Film review | Destroyer: Redemption ain’t easy

Shot with a polish that’s overqualified for its B-movie provenance, and boasting a magnetic central performance from Nicole Kidman, Karyn Kusama’s Destroyer is a dark and beguiling ride

Weathered Nicole Kidman is superb in Karyn Kusama’s bleak but effective neo-noir thriller
Weathered Nicole Kidman is superb in Karyn Kusama’s bleak but effective neo-noir thriller

There’s a beguiling bleakness that suffuses the noir genre, and it’s something that’s been carried over with an increasingly pained and pungent focus in its latter-day counterparts.

The American detective tradition, powered by Raymond Chandler’s writing and embodied with fatalistic gusto by the likes of Humphrey Bogart in its more classic iteration, has certainly not died off. But history has further sharpened the sheen of its nihilistic core, doing away with some of its more romantic trappings to deliver tales of quasi-redemption that fail to offer much by way of actual consolation.

The Brits did their work here too – the Michael Caine-starring, Mike Hodges-directed Get Carter stands as their monumental symbol – and now that we arrive at Karyn Kusama’s Destroyer, bolstered by an impossible-to-look-away-from central performance by Nicole Kidman, we get something outwardly unpleasant but inwardly – and undeniably – distilled; the dark purity of its convictions making for a potent brew, bitter to gulp down as it may be.

Written by Phil Hay and Matt Manfredi and told in a toggle between the past and present, Destroyer finds Kidman’s defeated LAPD police investigator Erin Bell quite literally at the end of her tether. Estranged from her husband and daughter and still reeling from an undercover operation that happened years ago and ended in tragedy, she is suddenly forced to face up with that episode yet again.

Silas (Toby Kebbell), whose gang she had infiltrated along with her colleague and then-lover Chris (Sebastian Stan) has sent her a message. Erin is keen to respond. But doing so might require her to shore up her pent-up, vengeful anger into becoming a one-woman army.

Gorgeously shot and boasting an impressively jarring make-up job for Kidman, Destroyer is something of a culmination for the genre-hopping Kusama, a director with a varied repertoire. This does not mean that she’s a flitting artist with no identity, however. From the wildly underrated Diablo Cody-scripted, Megan Fox-starring high school horror-comedy Jennifer’s Body (2009) to The Invitation (2015) – a slow-burning ensemble psychological thriller – Kusama has proven her ability at finding the (often pained) human core that underpins the generic parameters of the surrounding plot.

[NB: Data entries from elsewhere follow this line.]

-- ==== Sys2Proof/Machine/Blocks/Units.lean ====
section
/-!
DEFINITION. State of the Larder, the sequence table, video, capture, the Tracker and the memory controllers
(chapters 09 to 14).
-/
namespace Sys2Proof.Machine

/-! ## The Larder (chapter 10) -/

/-- A pool of the Larder (R272, R277). -/
structure Pool where
  log2Size : Nat
  /-- Its buffers lie in the Strongroom (R285). -/
  strong : Bool
  first : Nat
  count : Nat
  /-- Window or Strongroom offset of its first buffer. -/
  base : Nat
  /-- The head of the free list; the list runs on through the links in its buffers (R277, R278). -/
  head : Option Nat
  /-- How many buffers the free list has (LARDER_POOL_FREE). -/
  listed : Nat
  /-- The never-used index counter (R277). -/
  fresh : Nat
  /-- The successor of the last pop is unknown: the free list is to be rebuilt (R278). -/
  rebuild : Bool
  deriving DecidableEq, Repr

/-- A buffer's record and state bit (R275). -/
structure BufRec where
  count : W32
  gen : W16
  alloc : Bool
  deriving DecidableEq, Repr

/-- What the Larder keeps of a port: the last sequence number served and its result (R283). -/
structure LarderPort where
  seqno : W16
  code : W32
  handle : W64
  deriving DecidableEq, Repr

/-- The Larder and its block (R272 to R292). -/
structure Larder where
  pools : Tab Pool
  /-- Records by buffer index; an index not listed has count 0, gen 0, state bit 0 (R500 step 4). -/
  recs : Tab BufRec
  ports : Tab LarderPort
  /-- LARDER_POOL_SEL and its snapshot: CFG, FREE and NEW. -/
  sel : PoolId
  snapCfg : W32
  snapFree : W32
  snapNew : W32
  /-- LARDER_ERR, with the handle latched behind it, and LARDER_ERR_HANDLE. -/
  errValid : Bool
  errPort : BitVec 5
  errPos : BitVec 10
  errCode : W16
  errPend : W64
  errHandle : W64
  /-- LARDER_DFREE. -/
  dfree : W32
  deriving DecidableEq, Repr

def Larder.reset : Larder :=
  { pools := [], recs := [], ports := [], sel := 0, snapCfg := 0, snapFree := 0, snapNew := 0, errValid := false,
    errPort := 0, errPos := 0, errCode := 0, errPend := 0, errHandle := 0, dfree := 0 }

/-! ## Sequences (chapter 09) -/

/-- Sequence states; FREE is the absence of an entry (R245). -/
inductive SeqState where
  | joining | active | paused | leaving
  deriving DecidableEq, Repr

/-- A sequence entry (R247), with the Larder handles behind its addresses and its prefix tokens. -/
structure SeqEnt where
  state : SeqState
  job : Nat
  prio : Nat
  /-- The leave and pause_reported flags. -/
  leave : Bool
  reported : Bool
  ring : Nat
  enc : Nat
  encHandle : W64
  utag : W64
  len : W32
  maxTokens : W32
  endToken : W32
  lastToken : W32
  pages : List W64
  prefix_ : List W32
  joinOrder : W32
  pauseStart : W64
  /-- Pending bytes of an unfinished code point (R342). -/
  pend : List Byte
  /-- SEQ_LEAVE that waits: its ring and its packet (R250). -/
  leaver : List (Nat × Nat)
  deriving DecidableEq, Repr

/-- The sequence table and the SEQ block (R245 to R261, R269). -/
structure Seqs where
  ents : Tab SeqEnt
  /-- The device join counter (R246). -/
  counter : W32
  sel : BitVec 14
  snap : List Byte
  pauseValid : Bool
  pauseCount : BitVec 15
  pauseSeq : BitVec 14
  stepJob : BitVec 6
  stepBatch : BitVec 13
  stepDeferred : BitVec 13
  skip : W32
  stepErr : W32
  deriving DecidableEq, Repr

def Seqs.reset : Seqs :=
  { ents := [], counter := 0, sel := 0, snap := List.replicate 64 0, pauseValid := false, pauseCount := 0,
    pauseSeq := 0, stepJob := 0, stepBatch := 0, stepDeferred := 0, skip := 0, stepErr := 0 }

/-! ## Video (chapter 11) -/

/-- Stream states; CLOSED is the absence of a stream (R298). -/
inductive StreamState where
  | syncing | refreshing | running | refused | closing
  deriving DecidableEq, Repr

/-- A warp mesh as a grid of source positions (R343, R344). -/
structure Mesh where
  log2Step : Nat
  outW : Nat
  outH : Nat
  points : List (Int × Int)
  deriving DecidableEq, Repr

/-- Where a picture stands (R307, R308). -/
inductive PicPhase where
  | ready
  | pipe (p : Nat)
  /-- Its context is being saved; it then stays with the pipe. -/
  | saving (p : Nat)
  | suspended (p : Nat)
  deriving DecidableEq, Repr

/-- What an accepted sequence parameter set fixes (R304, R305, R310, R316, R319). -/
structure SeqParams where
  wc : Nat
  hc : Nat
  wo : Nat
  ho : Nat
  tenBit : Bool
  /-- fps_milli, when the stream carries timing. -/
  fps : Option Nat
  /-- H.264 MaxFrameNum. -/
  frameNums : Nat
  /-- The cropped picture's first column and row in the coded picture. -/
  x0 : Nat
  y0 : Nat
  /-- Its reference buffers; in SEPARATE mode the last is the extra one (R304, R317). -/
  bufs : List W64
  /-- The warp mode is SEPARATE. -/
  separate : Bool
  /-- Size of level 0. -/
  outW : Nat
  outH : Nat
  deriving DecidableEq, Repr

/-- A STREAM_STATUS record to be attached to a frame: status, position, first row and rows (R373). -/
structure Note where
  status : W32
  pos : W64
  row : Nat
  rows : Nat
  deriving DecidableEq, Repr

/-- A picture between its packet and its reconstruction (R300, R307). -/
structure Pic where
  /-- The units of its packet that count for it, with the offsets of their first bytes (R301). -/
  units : List (Nat × List Byte)
  /-- Position counter before its packet (R301). -/
  pos : W64
  /-- Its packet's place in the order of dispatch (R308). -/
  order : Nat
  pts : W64
  /-- Parser state after its packet, its place in decode order, and the outputs it brings about (R303). -/
  ctx : Nat
  num : Nat
  bump : List Nat
  par : SeqParams
  /-- The first picture of its sequence parameter set: M is set anew (R310). -/
  newSeq : Bool
  /-- It is output: it does not precede the recovery point (R312). -/
  shown : Bool
  phase : PicPhase
  /-- Budget, and the concealment mode in force at its assignment (R310, R449). -/
  budget : Nat
  motion : Bool
  /-- Pipe faults so far (R309). -/
  faults : Nat
  /-- The recovery of an earlier picture delays it (R78, R309). -/
  late : Bool
  deriving DecidableEq, Repr
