-- ==== Sys2Proof/Machine/Draw.lean ====
section
/-!
DEFINITION. The device's generator of R338.
-/
namespace Sys2Proof.Machine

/-- gen(seed, idx, lane) (R338): the same word on any part and in any order. -/
def gen (seed idx : W64) (lane : W32) : W32 :=
  let x := seed ^^^ (idx * 0x9E3779B97F4A7C15) ^^^ (lane.setWidth 64 * 0xD1B54A32D192ED03)
  let x := (x ^^^ (x >>> 30)) * 0xBF58476D1CE4E5B9
  let x := (x ^^^ (x >>> 27)) * 0x94D049BB133111EB
  let x := x ^^^ (x >>> 31)
  (x >>> 32).setWidth 32

end Sys2Proof.Machine
end

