-- ==== Sys2Proof/Machine/RoomRun.lean ====
section
/-!
DEFINITION. How a Room runs a task's body: its store accesses with their rclk, the checks of R165 and R166, element
reads, stage writes, masks and the drain of accumulators (R138 to R145, R160, R163 to R166, R233 to R236).
-/
namespace Sys2Proof.Machine

/-! ## Accesses and their checks (R165, R166, R171) -/

/-- Bytes of a Room store (R138). -/
def storeSize : Nat := 1048576

/-- An access that fails its check (R166, R171). -/
structure BadAccess where
  clk : Nat
  code : W32
  phase : Nat
  opnd : Nat
  addr : Nat
  idx : List Nat
  deriving DecidableEq, Repr

/-- Operand codes of the fault record (R171). -/
def oIn0 : Nat := 0
def oIn1 : Nat := 1
def oAux : Nat := 2
def oOut : Nat := 3
def oSpill : Nat := 4
def oHalo : Nat := 5
def oLine : Nat := 6
def oTile : Nat := 7

/-- A write of the Room store in the body: rclk, place and bytes. -/
structure Put where
  clk : Nat
  at_ : Nat
  bytes : List Byte
  deriving DecidableEq, Repr

/-- A Room in the body of a task. -/
structure RunSt where
  /-- The store as the body finds it. -/
  store : Memory
  /-- What the body has written, the latest rclk first. -/
  puts : List Put
  lines : Memory
  clk : Nat
  phase : Nat
  idx : List Nat
  /-- What the data path counted, with its rclk, newest first. -/
  marks : List (Nat × Tally)
  /-- The access that stops the Room: nothing that comes after it is written (R166). -/
  stop : Option (Nat × Nat × Nat)
  /-- Stage bytes written: place and length. -/
  wrote : List (Nat × Nat)
  bad : List BadAccess

def RunSt.start (store lines : Memory) (stop : Option (Nat × Nat × Nat)) : RunSt :=
  { store := store, puts := [], lines := lines, clk := 16, phase := 2, idx := List.replicate 6 0, marks := [], stop := stop,
    wrote := [], bad := [] }

/-- A computation of a Room. -/
abbrev Rx := StateM RunSt

/-- Arithmetic within a Room, counted. -/
def fx {α : Type} (c : Fx α) : Rx α := fun s =>
  let r := c Tally.zero
  (r.1, { s with marks := if r.2 = Tally.zero then s.marks else (s.clk, r.2) :: s.marks })

def setClk (n : Nat) : Rx Unit := modify (fun s => { s with clk := n })
def setIdx (i : List Nat) : Rx Unit := modify (fun s => { s with idx := i })

/-- An access failed its check. -/
def failed (code : W32) (opnd addr : Nat) : Rx Unit :=
  modify (fun s =>
    { s with bad := { clk := s.clk, code := code, phase := s.phase, opnd := opnd, addr := addr, idx := s.idx } :: s.bad })

/-- Checks the range of a Room store access (R165). -/
def checkStore (opnd addr n : Nat) : Rx Unit :=
  if n = 0 || addr + n ≤ storeSize then pure () else failed Code.storeOver opnd (max addr storeSize)

/-- Bytes read from `addr` on, with a write laid over them. -/
def Put.over (w : Put) (addr : Nat) (b : List Byte) : List Byte :=
  if w.at_ + w.bytes.length ≤ addr || addr + b.length ≤ w.at_ then b
  else ((List.range b.length).zip b).map (fun q =>
    if w.at_ ≤ addr + q.1 then (w.bytes[addr + q.1 - w.at_]?).getD q.2 else q.2)

/-- A write takes its place among those of the body. -/
def putIn (w : Put) : List Put → List Put
  | [] => [w]
  | v :: r => if w.clk < v.clk then v :: putIn w r else w :: v :: r

/-- Bytes of the store as a read in rclk `clk` finds them: what earlier rclks wrote, and the old data where a write falls in the same
one (R138, R140). -/
def RunSt.bytesAt (s : RunSt) (clk addr n : Nat) : List Byte :=
  s.puts.foldr (fun w b => if w.clk < clk then w.over addr b else b) (s.store.read addr n)

/-- The store at the end of the body. -/
def RunSt.final (s : RunSt) : Memory := s.puts.foldr (fun w m => m.write w.at_ w.bytes) s.store

/-- A read of the Room store. One that fails its check is not performed (R166). -/
def readB (opnd addr n : Nat) : Rx (List Byte) := do
  checkStore opnd addr n
  let s ← get
  return if n = 0 || addr + n ≤ storeSize then s.bytesAt s.clk addr n else List.replicate n 0

/-- An access comes before another in issue order: rclk, operand, address (R166). -/
def accessBefore (a b : Nat × Nat × Nat) : Bool :=
  decide (a.1 < b.1) || (a.1 = b.1 && (decide (a.2.1 < b.2.1) || (a.2.1 = b.2.1 && decide (a.2.2 < b.2.2))))

/-- A range of bytes joins the ranges written so far. -/
def addSpan (l : List (Nat × Nat)) (a n : Nat) : List (Nat × Nat) :=
  if n = 0 || l.any (fun w => decide (w.1 ≤ a ∧ a + n ≤ w.1 + w.2)) then l
  else match l with
    | w :: r => if w.1 + w.2 = a then (w.1, w.2 + n) :: r else (a, n) :: l
    | [] => [(a, n)]

/-- A write of the Room store. One that fails its check, or comes after the access that stopped the Room, is not performed (R166). -/
def writeB (opnd addr : Nat) (bs : List Byte) : Rx Unit := do
  checkStore opnd addr bs.length
  modify (fun s =>
    if bs.isEmpty || storeSize < addr + bs.length || !s.stop.all (accessBefore (s.clk, opnd, addr)) then s
    else { s with puts := putIn { clk := s.clk, at_ := addr, bytes := bs } s.puts,
                  wrote := if opnd = oOut then addSpan s.wrote addr bs.length else s.wrote })

/-- `a` comes before `b` in issue order (R166). -/
def BadAccess.before (a b : BadAccess) : Bool :=
  decide (a.clk < b.clk) || (a.clk = b.clk && (decide (a.opnd < b.opnd) || (a.opnd = b.opnd && decide (a.addr < b.addr))))

/-- The first access that fails its check (R166). -/
def firstBad : List BadAccess → Option BadAccess
  | [] => none
  | a :: r => match firstBad r with
    | none => some a
    | some b => some (if b.before a then b else a)

/-! ## Elements -/

/-- Encodings of consecutive elements of a format of whole bytes. -/
def readElems (opnd code addr n : Nat) : Rx (List Nat) := do
  let k := fmtBytes code
  let b ← readB opnd addr (n * k)
  return (List.range n).map (fun i => rd b (i * k) k)

/-- Consecutive int4 elements, two to a byte (R227). -/
def readNibbles (opnd addr n : Nat) : Rx (List Nat) := do
  let b ← readB opnd addr ((n + 1) / 2)
  return (List.range n).map (fun i => field (rd8 b (i / 2)).toNat (4 * (i % 2)) 4)

def readAny (opnd code addr n : Nat) : Rx (List Nat) :=
  if code = 1 then readNibbles opnd addr n else readElems opnd code addr n

/-- Elements converted exactly to fp32 (R229). -/
def read32 (opnd code addr n : Nat) : Rx (List W32) := do
  let e ← readElems opnd code addr n
  return e.map (elem32 code)

/-- Converts values to a format and writes them side by side (R230 to R232). -/
def writeOut (code addr : Nat) (vs : List W32) : Rx Unit := do
  let e ← fx (vs.mapM (cvt code))
  writeB oOut addr (e.flatMap (leBytes (fmtBytes code)))

/-- Bytes of a row of `n` elements; an odd int4 row ends in a half byte (R227). -/
def rowBytes (code n : Nat) : Nat := if code = 1 then (n + 1) / 2 else n * fmtBytes code

/-! ## Addresses (R160) -/

def nestAddr (base : Nat) (step : Level → Nat) (loops : List Level) (idx : List Nat) : Nat :=
  base + 64 * ((loops.zip idx).map (fun q => q.2 * step q.1)).sum

/-- Base of an input operand: where it lands, or its own offset (R160, R178). -/
def Operand.base (o : Operand) (land : Nat) : Nat := if o.space = 1 || o.space = 2 then land else o.offset

def Task.base0 (t : Task) : Nat := t.in0.base t.landIn0
def Task.base1 (t : Task) : Nat := t.in1.base t.landIn1
def Task.baseAux (t : Task) : Nat := t.aux.base t.landAux

/-! ## What a position of the footprint runs -/

/-- A position's part of a task (R145, R164). -/
structure RoomPart where
  t : Task
  /-- M: the bucket chosen, or the descriptor's rows. -/
  m : Nat
  j : Nat
  /-- Rows of the position below v_d. -/
  valid : Nat
  /-- Tile index of each iteration of the TILE level, in order. -/
  tiles : List Nat
  /-- Footprint neighbours to the north, south, east and west exist. -/
  sides : Bool × Bool × Bool × Bool
  /-- Zero-detect gating is on (R154). -/
  gate : Bool
  /-- Members of the span and the start term of halo phases (R438, R439). -/
  cost : SpanCost
  /-- Partial sums are combined ONCE (R448). -/
  once : Bool

def RoomPart.rows (p : RoomPart) : Nat := p.t.rowsOf p.m

/-- Which iteration of the TILE level a point lies in, counted over the whole task. -/
def Task.tileIter (t : Task) (rows : Nat) (i : List Nat) : Nat :=
  let ls := t.loops.zip i
  let upto := (ls.takeWhile (fun q => q.1.role != roleTile)) ++ (ls.filter (fun q => q.1.role = roleTile))
  upto.foldl (fun a q => a * t.roomTrips rows q.1 + q.2) 0

/-- The level indices of a point with the tile index in place, and whether the iteration is live (R164). -/
def RoomPart.effective (p : RoomPart) (i : List Nat) : List Nat × Bool :=
  match p.t.level roleTile with
  | none => (i, true)
  | some l =>
    let v := p.tiles.getD (p.t.tileIter p.rows i) l.trips
    ((p.t.loops.zip i).map (fun q => if q.1.role = roleTile then v else q.2), decide (v < l.trips))

/-- A tile index that the claim bitmap cannot hold faults (R164). -/
def checkTile (p : RoomPart) (i : List Nat) : Rx Unit :=
  match p.t.level roleTile with
  | none => pure ()
  | some l =>
    let v := p.tiles.getD (p.t.tileIter p.rows i) l.trips
    if 65536 ≤ v && v < l.trips then failed Code.tileOver oTile v else pure ()

/-! ## The quantisation block and the drain (R233 to R236) -/

/-- Flags of the block, n_o and idx (R233). -/
structure QBlock where
  at_ : Option Nat
  pch : Bool
  rot : Bool
  nO : Nat
  idx : List Nat

/-- Reads the block; an unused aux acts as zeros (R233). -/
def readQ (t : Task) (at_ : Nat) : Rx QBlock := do
  if t.aux.space = 0 then return { at_ := none, pch := false, rot := false, nO := 0, idx := List.replicate 64 0 }
  else
    let b ← readB oAux at_ 192
    let fl := rd8 b 0
    return { at_ := some at_, pch := fl.getLsbD 0, rot := fl.getLsbD 1, nO := min 64 (rd b 1 1),
             idx := (List.range 64).map (fun i => rd b (64 + 2 * i) 2) }

/-- One butterfly stage of the rotation: stride `k` (R236). -/
def whtStage (k : Nat) (d : List W32) : Fx (List W32) :=
  (List.range d.length).mapM (fun i =>
    let lo := i - i / k % 2 * k
    let u := d.getD lo 0
    let v := d.getD (lo + k) 0
    if i / k % 2 = 0 then add32 u v else sub32 u v)

/-- Overflows are counted once per result, in the order of R236; the stages run one after another. -/
def wht (d : List W32) : Fx (List W32) := do
  let d ← whtStage 1 d
  let d ← whtStage 2 d
  let d ← whtStage 4 d
  let d ← whtStage 8 d
  let d ← whtStage 16 d
  let d ← whtStage 32 d
  d.mapM (fun x => mul32 x 0x3E000000)

/-- Values of a drained row of a 64-channel block that starts at channel `n0`, before the conversion (R234). -/
def drainRow (q : QBlock) (integer : Bool) (scale : W32) (n0 : Nat) (cells : List W32) : Rx (List W32) := do
  let a := cells.map (accTo32 integer)
  let ch ← match q.pch, q.at_ with
    | true, some at_ => do
      let b ← readB oAux (at_ + 192 + 4 * n0) (4 * a.length)
      pure ((List.range a.length).map (fun i => rd32 b (4 * i)))
    | _, _ => pure (a.map (fun _ => one32))
  let d ← fx ((a.zip ch).mapM (fun p => mul32 p.1 p.2))
  let d ← if q.rot && d.length = 64 then fx (wht d) else pure d
  fx (d.mapM (fun x => mul32 x scale))

/-! ## Trees of pairwise merges (R122, R213, R219) -/

/-- Neighbouring pairs merged in order; an odd last element passes up. -/
def mergePairs {α : Type} (f : α → α → Fx α) : List α → Fx (List α)
  | a :: b :: r => do
    let x ← f a b
    let y ← mergePairs f r
    return x :: y
  | l => return l

/-- The pairwise tree; the fuel bounds its levels. -/
def mergeTree {α : Type} (f : α → α → Fx α) : Nat → List α → Fx (List α)
  | 0, l => return l
  | n + 1, l => if l.length ≤ 1 then return l else do
    let l ← mergePairs f l
    mergeTree f n l

/-! ## Split reductions of VARIES tasks (R122, R448) -/

/-- Reduction blocks of one column of the footprint row, where a VARIES task's reduction is split across it; none where it is not:
the rule allows the split and does not ask for it (`Config.varySplit`; log entry 97). -/
def RoomPart.chunk (p : RoomPart) : Option Nat :=
  let n := p.t.trips roleRed
  if p.t.varies && 1 < p.t.fpW && Config.varySplit p.t.fpW n then some (max 1 (ceilDiv n p.t.fpW)) else none

/-- A reduction block is the first of another column's share. -/
def RoomPart.opensChunk (p : RoomPart) (red : Nat) : Bool := p.chunk.any (fun k => red != 0 && red % k = 0)

/-- Partial sums of one cell, in ascending logical column, combined: STEPWISE, each addition of the tree rounded or clamped, or ONCE,
one exact sum (R448). -/
def combineCell (once integer : Bool) (cs : List W32) : Fx W32 := do
  if cs.length ≤ 1 then return cs.headD 0
  else if integer then
    if once then do
      let v ← sat32 (cs.map (·.toInt)).sum
      return BitVec.ofInt 32 v
    else do
      let l ← mergeTree (fun a b => do let v ← sat32 (a.toInt + b.toInt); return BitVec.ofInt 32 v) cs.length cs
      return l.headD 0
  else if once then round32 (Fp.sum (cs.map f32))
  else do
    let l ← mergeTree add32 cs.length cs
    return l.headD 0

/-! ## Array passes (R131 to R135, R144) -/

/-- Column sum of one output column (R133): integer exactly, or the exact sum of the products rounded once. -/
def columnSum (integer : Bool) (a w : List Fp) : Fx (Int × W32) := do
  if integer then
    return ((a.zip w).foldl (fun s p => s + (p.1.mul p.2).scaled 0) 0, 0)
  else
    let r ← round32 (Fp.sum ((a.zip w).map (fun p => p.1.mul p.2)))
    return (0, r)

/-- An accumulator cell after a column sum (R133). -/
def accumulate (integer : Bool) (c : W32) (s : Int × W32) : Fx W32 := do
  if integer then
    let v ← sat32 (c.toInt + s.1)
    return BitVec.ofInt 32 v
  else add32 c s.2

/-- Counts of one activation row through a 64 × 64 tile of `cols` weight columns (R144, R154): rows fed, MACs with both
operands nonzero, and gated cell-cycles. -/
def countRow (gate live : Bool) (r : Nat) (a : List Fp) (cols : List (List Fp)) : Fx Unit :=
  if live then
    let mac := (cols.map (fun w => ((a.zip w).filter (fun p => !p.1.isZero && !p.2.isZero)).length)).sum
    modify (fun t => { t with fed := t.fed + 1, mac := t.mac + mac,
                              gated := t.gated + if gate then (4096 - mac) * r else 0 })
  else modify (fun t => { t with gated := t.gated + 4096 * r })

/-- One live row of a pass: its accumulator row updated by every column. -/
def feedRow (integer gate : Bool) (r : Nat) (a : List Fp) (cols : List (List Fp)) (acc : List W32) : Fx (List W32) := do
  countRow gate true r a cols
  (acc.zip cols).mapM (fun p => do
    let s ← columnSum integer a p.2
    accumulate integer p.1 s)

end Sys2Proof.Machine
end

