/-- A write of VIDEO_EGRESS: ignored, arming included, while lock is 1 (R11, R318). -/
def State.putEgress (s : State) (x : W32) : State :=
  if s.video.lock then s
  else s.lockedWrite blockVideo (fun s => s.modVideo (fun v =>
    { v with lock := x.getLsbD 31, declass := x.getLsbD 9, allow := x.getLsbD 8, maxViews := BitVec.ofNat 6 x.toNat }))

/-- VIDEO_EGRESS_WRITE (R318). -/
def execVideoEgressWrite (value : W32) (s : State) : Outcome := .next (s.hostWriteReg (fun s => s.putEgress value))

/-- VIDEO_EGRESS as a word. -/
def Video.egressWord (v : Video) : Nat :=
  bit v.lock * 2 ^ 31 + bit v.declass * 2 ^ 9 + bit v.allow * 2 ^ 8 + v.maxViews.toNat

/-- VIDEO_VIEW_CIDX of a view: C of R323. -/
def Video.cidxOf (v : Video) (n : Nat) : W32 := tgetD v.cidx n 0

/-- P of an open view. -/
def Video.pidxOf (v : Video) (n : Nat) : W32 := ((tget v.views n).map (·.pidx)).getD (v.cidxOf n)

/-- A write of VIDEO_VIEW_CIDX: one that moves C beyond P is ignored. -/
def State.viewCidx (s : State) (n : Nat) (x : W32) : State :=
  let c := s.video.cidxOf n
  let p := s.video.pidxOf n
  if (p - c).toNat < (x - c).toNat then s else s.modVideo (fun v => { v with cidx := tset v.cidx n x })

/-- VIEW_CIDX_WRITE (R326). -/
def execViewCidxWrite (view : ViewId) (value : W32) (s : State) : Outcome :=
  .next (s.hostWriteReg (fun s => s.viewCidx view.toNat value))

def Video.refuseWord (v : Video) : Nat := bit v.refValid * 2 ^ 31 + v.refStream.toNat * 2 ^ 16 + v.refCode.toNat

/-- VIDEO_REFUSE_READ: fixes VIDEO_REFUSE_POS. -/
def execVideoRefuseRead (s : State) : Outcome :=
  .next (if !s.regsUp then s
    else (s.reply 4 s.video.refuseWord).modVideo (fun v =>
      { v with refPos := if v.refValid then v.refPend else 0, refValid := false, refStream := 0, refCode := 0,
               refPend := 0 }))

/-- VIDEO_SLOW_READ. -/
def execVideoSlowRead (s : State) : Outcome :=
  .next (if !s.regsUp then s else (s.reply 4 s.video.slow.toNat).modVideo (fun v => { v with slow := 0 }))

/-- VIDEO_CONCEAL_READ. -/
def execVideoConcealRead (s : State) : Outcome :=
  .next (if !s.regsUp then s else (s.reply 4 s.video.concealed.toNat).modVideo (fun v => { v with concealed := 0 }))

/-- VIDEO_VIEW_DROP_READ. -/
def execVideoViewDropRead (view : ViewId) (s : State) : Outcome :=
  let n := view.toNat
  .next (if !s.regsUp then s
    else (s.reply 4 (tgetD s.video.dropped n 0).toNat).modVideo (fun v => { v with dropped := tdel v.dropped n }))

end Sys2Proof.Machine
end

Aided by a powerhouse display of both raw ferocity and vulnerability from Kidman, Kusama elevates what could have been wholly generic material into a hard-won meditation on the idea of redemption. Erin is a broken woman, but as the film proceeds and her history continues to unfold, we learn that she may not have been all that pristine a person to begin with. She is a qualified righteous avenger - good at her job but terrible at her relationships.

In fact, while the various shootouts are shot and choreographed with visceral precision – suspenseful, with a wincing accuracy when it comes to the violence on display – and a particular early moment of catharsis involving a sleazy accountant lands like a sweet, guilty reward amidst all the bleakness, it is Erin’s confrontations with her daughter Shelby (Jade Pettyjohn) that really pack a true emotional punch. This is also true of Erin’s rekindling of her pseudo-friendship with Petra (Tatiana Maslany), the only other girl in Silas’ gang, with whom she re-establishes contact while following the trail of bitter breadcrumbs.

Enveloped in a tale that reeks of machismo at every turn, these flashpoints of significant connection between women open up avenues of raw authenticity.

The verdict

A hard-won and somewhat hard-going tale of redemption that is certainly not for the faint at heart, Karyn Kusama’s Destroyer nonetheless remains an engrossing and satisfying neo-noir, offering flashpoints of both catharsis and genuine human connection amidst the bleak, nihilistic muck that characterises its milieu.